Renata Avros, Vendula Hrubá, Bohuslav Křena, Zdeněk Letko, Hana Pluháčková,
Tomáš Vojnar, Zeev Volkovich, and Shmuel Ur
Boosted Decision Trees for Behaviour Mining of Concurrent Programs
Testing of concurrent programs is difficult since the scheduling
non-determinism requires one to test a huge number of different
thread interleavings. Moreover, a simple repetition of test executions
will typically examine similar interleavings only. One popular way how
to deal with this problem is to use the noise injection approach, which
is, however, parameterized with many parameters whose suitable values
are difficult to find. In this paper, we propose a novel application of
classification-based data mining for this purpose.

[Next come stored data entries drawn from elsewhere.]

-- ==== Sys2Proof/Certificates/Slice0/Obligations.lean ====
section
/-! DEFINITION. The statements for the provers: what each command does by the manual's rules, what it leaves alone, what a step
keeps. -/

open Sys2Proof Sys2Proof.Machine

/-! ### The step -/

/-- A step runs the command at the front of the queue on the state with the queue's rest. -/
def Obligations.StepRunsFrontCommand : Prop :=
  ∀ (c : Instr) (rest : List Instr) (s : State), step { s with pending := c :: rest } = exec c { s with pending := rest }

/-- With no command waiting a step is one reference count: the counter rises by one, modulo 2^64, while chip reset is not
held, and nothing but the registers (event counters) and the counter of free values changes. While it is held nothing changes.
That time passes at an idle step is the model's choice (log entry 4). -/
def Obligations.IdleStepCountsOneReference : Prop :=
  ∀ s : State, s.pending = [] →
    (s.plat.held = true → step s = .next s) ∧
    (s.plat.held = false → ∃ t, step s = .next t ∧ t.refcnt = s.refcnt + 1 ∧
      t = { s with refcnt := t.refcnt, io := t.io, free := t.free })

/-! ### Registers and the common header (chapters 1 and 2) -/

/-- Every page reads the `ID` of R34 at reset: block type, instance, version 0xA1; no error is recorded, no page is sealed; the
reference counter is zero (R20). -/
def Obligations.ResetHeaders : Prop :=
  State.reset.refcnt = 0#64 ∧
  ∀ p ∈ allPages, State.reset.reg p 0x000 = w32 (p.typeInst.1 * 2 ^ 16 + p.typeInst.2 * 2 ^ 8 + 0xA1) ∧
    State.reset.reg p 0x010 = 0#32 ∧ State.reset.reg p 0x018 = 0#32 ∧ State.reset.reg p 0x020 = 0#32 ∧
    State.reset.readHead p 0x024 = 0#32

/-- The device runs as one, two or four partitions: which C-dies each mode gives a partition; a write of mode 0b11 keeps the
field and sets `CFG_INVALID` (R23).

PART_CFG_WRITE (R25, R26, R44): ignored while the page is sealed; ignored with `PART_BUSY` while the device is not idle;
ignored with `CFG_INVALID` for a mode or an owner that does not exist; else it takes effect on the two fields, and nothing else
changes. -/
def Obligations.PartitionsFollowTheirMode : Prop :=
  (∀ s : State,
    (s.partMode = 0 → s.partCount = 1 ∧ s.diesOf 0 = [0, 1, 2, 3]) ∧
    (s.partMode = 1 → s.partCount = 2 ∧ ∀ p < 2, s.diesOf p = [2 * p, 2 * p + 1]) ∧
    (s.partMode = 2 → s.partCount = 4 ∧ ∀ p < 4, s.diesOf p = [p]) ∧
    ∀ v : W32, fld v 1 0 = 3 → s.asleep = false → s.partIdle = true → s.pageSealed .dev = false →
      ∃ t, exec (.partCfgWrite v) s = .next t ∧ t.partMode = s.partMode ∧ t.flag .dev 0x010 1 = true) ∧
  (∀ (s : State) (v : W32), s.asleep = false →
    (s.pageSealed .dev = true → exec (.partCfgWrite v) s = .next s) ∧
    (s.pageSealed .dev = false → s.partIdle = false → exec (.partCfgWrite v) s = .next (s.setErr .dev 0)) ∧
    (s.pageSealed .dev = false → s.partIdle = true → fld v 1 0 = 3 ∨ 2 ^ fld v 1 0 ≤ fld v 5 4 →
      exec (.partCfgWrite v) s = .next (s.setErr .dev 1)) ∧
    (s.pageSealed .dev = false → s.partIdle = true → fld v 1 0 ≠ 3 → fld v 5 4 < 2 ^ fld v 1 0 →
      exec (.partCfgWrite v) s =
        .next (s.setReg .dev 0x100 ((s.reg .dev 0x100 &&& ~~~0x33#32) ||| (v &&& 0x33#32)))))

/-- The commands of the common header complete with the effect of their rules: sealing (R43), clearing of error bits, but for
those detected at once (R38), of `ERR_FIRST` (R39), injection of errors that have no reaction (R40), a corrected strike of a scan
(R42).

The frame of the writes of the common header and of the pairs: nothing but the registers and the messages sent changes. -/
def Obligations.HeaderCommandsComplete : Prop :=
  (∀ (s : State) (a : BitVec 29) (b : BitVec 26) (p : Page) (v d : W32),
    (s.target a.toNat = some (p, 0x024) → p.sealable = true → v = w32 (0x5EA1 * 2 ^ 16 + fld p.id 15 0) →
      ∃ t, exec (.sealKeyWrite a v) s = .next t ∧ t.pageSealed p = true ∧ t.readHead p 0x024 = 1#32) ∧
    (s.target a.toNat = some (p, 0x010) →
      ∃ t, exec (.errStatClear a v d) s = .next t ∧ t.reg p 0x010 = s.reg p 0x010 &&& ~~~(v &&& ~~~d)) ∧
    (s.target a.toNat = some (p, 0x018) →
      exec (.errFirstClear a v) s = .next (s.setReg p 0x018 (s.reg p 0x018 &&& ~~~v))) ∧
    (s.target a.toNat = some (p, 0x01C) → s.flag p 0x008 1 = true → v.toNat % 2 ^ p.errBits ≠ 0 →
      (∀ i < p.errBits, v.toNat.testBit i = true → ∀ u : State, u.react p i = u) →
      ∃ t, exec (.errInjWrite a v) s = .next t ∧ t.reg p 0x010 = s.reg p 0x010 ||| w32 (v.toNat % 2 ^ p.errBits) ∧
        t.io.injSeen.has p.base = true) ∧
    ∀ (h : HardStrike) (r : RegRow), pageAt b.toNat = some p → p.sealable = true → p.row (4 * h.off.toNat) = some r →
      r.rws ≠ 0 → h.both = false →
      ∃ t, exec (.hardRegScan b [h]) s = .next t ∧ t.flag p 0x028 30 = true ∧
        t.reg p 0x020 = satAdd32 (s.reg p 0x020) 1 ∧ t.reg p (4 * h.off.toNat) = s.reg p (4 * h.off.toNat)) ∧
  (∀ (s : State) (a : BitVec 29) (v d : W32),
    ∀ i ∈ [Instr.pairLoWrite a v, .pairHiWrite a v, .sealKeyWrite a v, .errStatClear a v d, .errFirstClear a v,
      .partCfgWrite v],
    ∃ t, exec i s = .next t ∧ t = { s with io := t.io, out := t.out })

/-- The pairs of the event counters (R37): a 32-bit write of the low register changes only the held word; a write of the high
one updates both halves at once with the held word, which it keeps; an aligned 64-bit write updates both and sets the held word.

A 32-bit write of a plain register (R5, R30): RW bits take the value, RWS bits while the page is not sealed (R44), W1C bits
clear, the others hold. Left out are writes that start something by a bit of `CTL` or by bit 31 (R186, R421 to R424, R464, R517,
R518): their commands say what these do.

After sealing, no write changes a hardened register (R44): neither an aligned write of 32 or 64 bits nor one half of a
pair. -/
def Obligations.RegisterWritesAct : Prop :=
  (∀ (s : State) (a : BitVec 29) (p : Page) (off : Nat), off = 0x030 ∨ off = 0x038 →
    (∀ v : W32, s.target a.toNat = some (p, off) → ∃ t, exec (.pairLoWrite a v) s = .next t ∧
      t.reg64 p off = s.reg64 p off ∧ t.heldWord (p.base + off) = v) ∧
    (∀ v : W32, s.target a.toNat = some (p, off + 4) → ∃ t, exec (.pairHiWrite a v) s = .next t ∧
      t.reg64 p off = join64 v (s.heldWord (p.base + off)) ∧ t.heldWord (p.base + off) = s.heldWord (p.base + off)) ∧
    (∀ v : W64, s.target a.toNat = some (p, off) → a.toNat % 8 = 0 → ∃ t, exec (.registerWrite a .b64 v) s = .next t ∧
      t.reg64 p off = v ∧ t.heldWord (p.base + off) = lo32 v)) ∧
  (∀ (s : State) (a : BitVec 29) (p : Page) (off : Nat) (r : RegRow) (v : W64),
    a.toNat % 4 = 0 → ¬(0xA000 ≤ a.toNat ∧ a.toNat < 0xB000) → s.target a.toNat = some (p, off) → p.row off = some r →
    r.kind = .plain → p ≠ .clk → p ≠ .pwr → s.limitValue p off (lo32 v) = lo32 v →
    fld (lo32 v) 31 28 = 0 ∨ (off ≠ 0x008 ∧ (p, off) ∉ [(Page.pmap, 0x110), (.boot, 0x104), (.boot, 0x110), (.uhl, 0x150)]) →
    ∃ t, exec (.registerWrite a .b32 v) s = .next t ∧
      t.reg p off =
        ((s.reg p off &&& ~~~w32 (r.rw ||| (if s.pageSealed p then 0 else r.rws))) |||
          (lo32 v &&& w32 (r.rw ||| (if s.pageSealed p then 0 else r.rws)))) &&& ~~~(lo32 v &&& w32 r.w1c)) ∧
  (∀ (s : State) (p : Page) (off : Nat) (r : RegRow), s.pageSealed p = true → p ∈ allPages → off < 0x1000 →
    p.row off = some r →
    ∀ (a : BitVec 29) (size : WSize) (v : W64) (w : W32) (t : State),
      exec (.registerWrite a size v) s = .next t ∨ exec (.pairLoWrite a w) s = .next t ∨
        exec (.pairHiWrite a w) s = .next t ∨ exec (.partCfgWrite w) s = .next t →
      t.reg p off &&& w32 r.rws = s.reg p off &&& w32 r.rws)

/-- A die-to-die transfer that fails at most sixteen times counts its retries; a seventeenth failure takes the link down,
sets its error and asks for a chip reset (R13); on a link that is not up nothing happens.

Training, fill and scrub of the stacks (R172, R202, R205): a stack that trains begins its fill, one that fails sets
`TRAIN_FAIL`; the end of the fill makes a stack ready; the scrubber reads granule after granule and poisons one that it cannot
correct, and no other. It waits while it is disabled and while the stacks are in self-refresh (R481, log entry 119). -/
def Obligations.LinksAndStacksComeUp : Prop :=
  (∀ (s : State) (l : Fin 13) (f : Fin 18),
    (s.mem.d2dUp.has l.val = false → exec (.d2dTransferRetry l f) s = .next s) ∧
    (s.mem.d2dUp.has l.val = true → f.val ≤ 16 → exec (.d2dTransferRetry l f) s = .next (s.addSat .dev (0x118 + 4 * l.val) f.val)) ∧
    (s.mem.d2dUp.has l.val = true → 16 < f.val → ∃ t, exec (.d2dTransferRetry l f) s = .next t ∧
      (∀ k, t.mem.d2dUp.has k = (s.mem.d2dUp.has k && decide (k ≠ l.val)) ∧
        t.mem.d2dDown.has k = (s.mem.d2dDown.has k || decide (k = l.val))) ∧
      t.flag .dev 0x114 l.val = false ∧ t.reg .dev (0x118 + 4 * l.val) = satAdd32 (s.reg .dev (0x118 + 4 * l.val)) 16 ∧
      t.flag .dev 0x010 2 = true ∧ t.field .dev 0x00C 31 29 = 4 ∧
      (s.stepOpen = false → t.tallies = s.tallies ∧
        t.mem = { s.mem with d2dUp := t.mem.d2dUp, d2dDown := t.mem.d2dDown }))) ∧
  (∀ (s : State) (k : Fin 8) (lanes : BitVec 8) (e : Ecc),
    (s.plat.held = false → s.mem.ready.has k.val = false → s.mem.failed.has k.val = false → s.mem.filling.has k.val = false →
      (∃ t, exec (.hbmTrainFill k true lanes) s = .next t ∧ t.reg (.hbm2 k.val) 0x104 = w32 lanes.toNat ∧
        (∀ x, t.mem.filling.has x = (s.mem.filling.has x || decide (x = k.val))) ∧
        t = { s with io := t.io, mem := { s.mem with filling := t.mem.filling } }) ∧
      ∃ t, exec (.hbmTrainFill k false lanes) s = .next t ∧ t.flag (.hbm k.val) 0x010 2 = true ∧
        (∀ x, t.mem.failed.has x = (s.mem.failed.has x || decide (x = k.val))) ∧
        t.mem.ready = s.mem.ready ∧ t.mem.filling = s.mem.filling ∧ t.tallies = s.tallies) ∧
    (s.mem.filling.has k.val = true → ∃ t, exec (.hbmFillDone k) s = .next t ∧
      (∀ x, t.mem.ready.has x = (s.mem.ready.has x || decide (x = k.val))) ∧
      (∀ x, t.mem.filling.has x = (s.mem.filling.has x && decide (x ≠ k.val))) ∧ t.mem.failed = s.mem.failed ∧
      t.io = s.io ∧ t.tallies = s.tallies) ∧
    (s.mem.filling.has k.val = false → exec (.hbmFillDone k) s = .next s) ∧
    (s.flag (.hbm k.val) 0x100 0 = true → s.mem.ready.has k.val = true → s.hbmSleeps = false →
      let g := Table.get (fun _ => 0) s.mem.scrub k.val
      ∃ t, exec (.hbmScrubRead k e) s = .next t ∧ Table.get (fun _ => 0) t.mem.scrub k.val = (g + 1) % (5120 * 2 ^ 18) ∧
        t.mem = { s.mem with scrub := t.mem.scrub, poison := t.mem.poison } ∧ t.tallies = s.tallies ∧
        (∀ x, t.granPoison x = (s.granPoison x || (decide (e = .uncorrectable) && decide (x = memKey k.val (g * 64) / 64)))) ∧
        (e = .uncorrectable → t.flag (.hbm k.val) 0x010 1 = true)) ∧
    (s.flag (.hbm k.val) 0x100 0 = false ∨ s.hbmSleeps = true → exec (.hbmScrubRead k e) s = .next s))

/-! ### Numbers, tables, Scree (chapters 3, 5, 12) -/

/-- Every finite code of a number format decodes to a value that converts back to it, whatever the rounding mode and the overflow
mode (R47, R57, R59): no code is misread and none is lost.

The exact sum of a row does not depend on the order of its elements (R157): whatever the order, one rounding gives the same
code. -/
def Obligations.NumbersBehave : Prop :=
  (∀ f ∈ [Fmt.f8e4, .f8e5, .int8, .bf16, .fp16, .fp32], ∀ c < 2 ^ f.width, (f.decode c).isFin = true →
    ∀ (mode : Rnd) (nonsat : Bool) (r : Nat), (f.conv mode nonsat r (f.decode c)).code = c) ∧
  (∀ (f : Fmt) (mode : Rnd) (nonsat : Bool) (r : Nat) (x y : Sys2Proof.Machine.Num) (l k : List Sys2Proof.Machine.Num), (x :: l).Perm (y :: k) →
    (∀ z ∈ x :: l, z.isFin = true) →
    (f.conv mode nonsat r (l.foldl Sys2Proof.Machine.Num.add x)).code = (f.conv mode nonsat r (k.foldl Sys2Proof.Machine.Num.add y)).code)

Our approach can identify
which test and noise parameters are the most influential for a given
program and a given testing goal and which values (or ranges of values)
of these parameters are suitable for meeting this goal. We present experiments
that show that our approach can indeed fully automatically
improve noise-based testing of particular programs with a particular testing
goal. At the same time, we use it to obtain new general insights into
noise-based testing as well.
Peter Bezděk, Nikola Beneš, Jiří Barnat, and Ivana Černá
LTL model checking of Parametric Timed Automata
The parameter synthesis problem for timed automata is undecidable
in general even for very simple reachability properties. In this
paper we introduce restrictions on parameter valuations under which the
parameter synthesis problem is decidable for LTL properties. The proposed
problem could be solved using an explicit enumeration of all possible
parameter valuations. However, we introduce a symbolic zone-based
method for synthesising bounded integer parameters of parametric timed
automata with an LTL specification. Our method extends the ideas of
the standard automata-based approach to LTL model checking of timed
automata. Our solution employs constrained parametric difference bound
matrices and a suitable notion of extrapolation.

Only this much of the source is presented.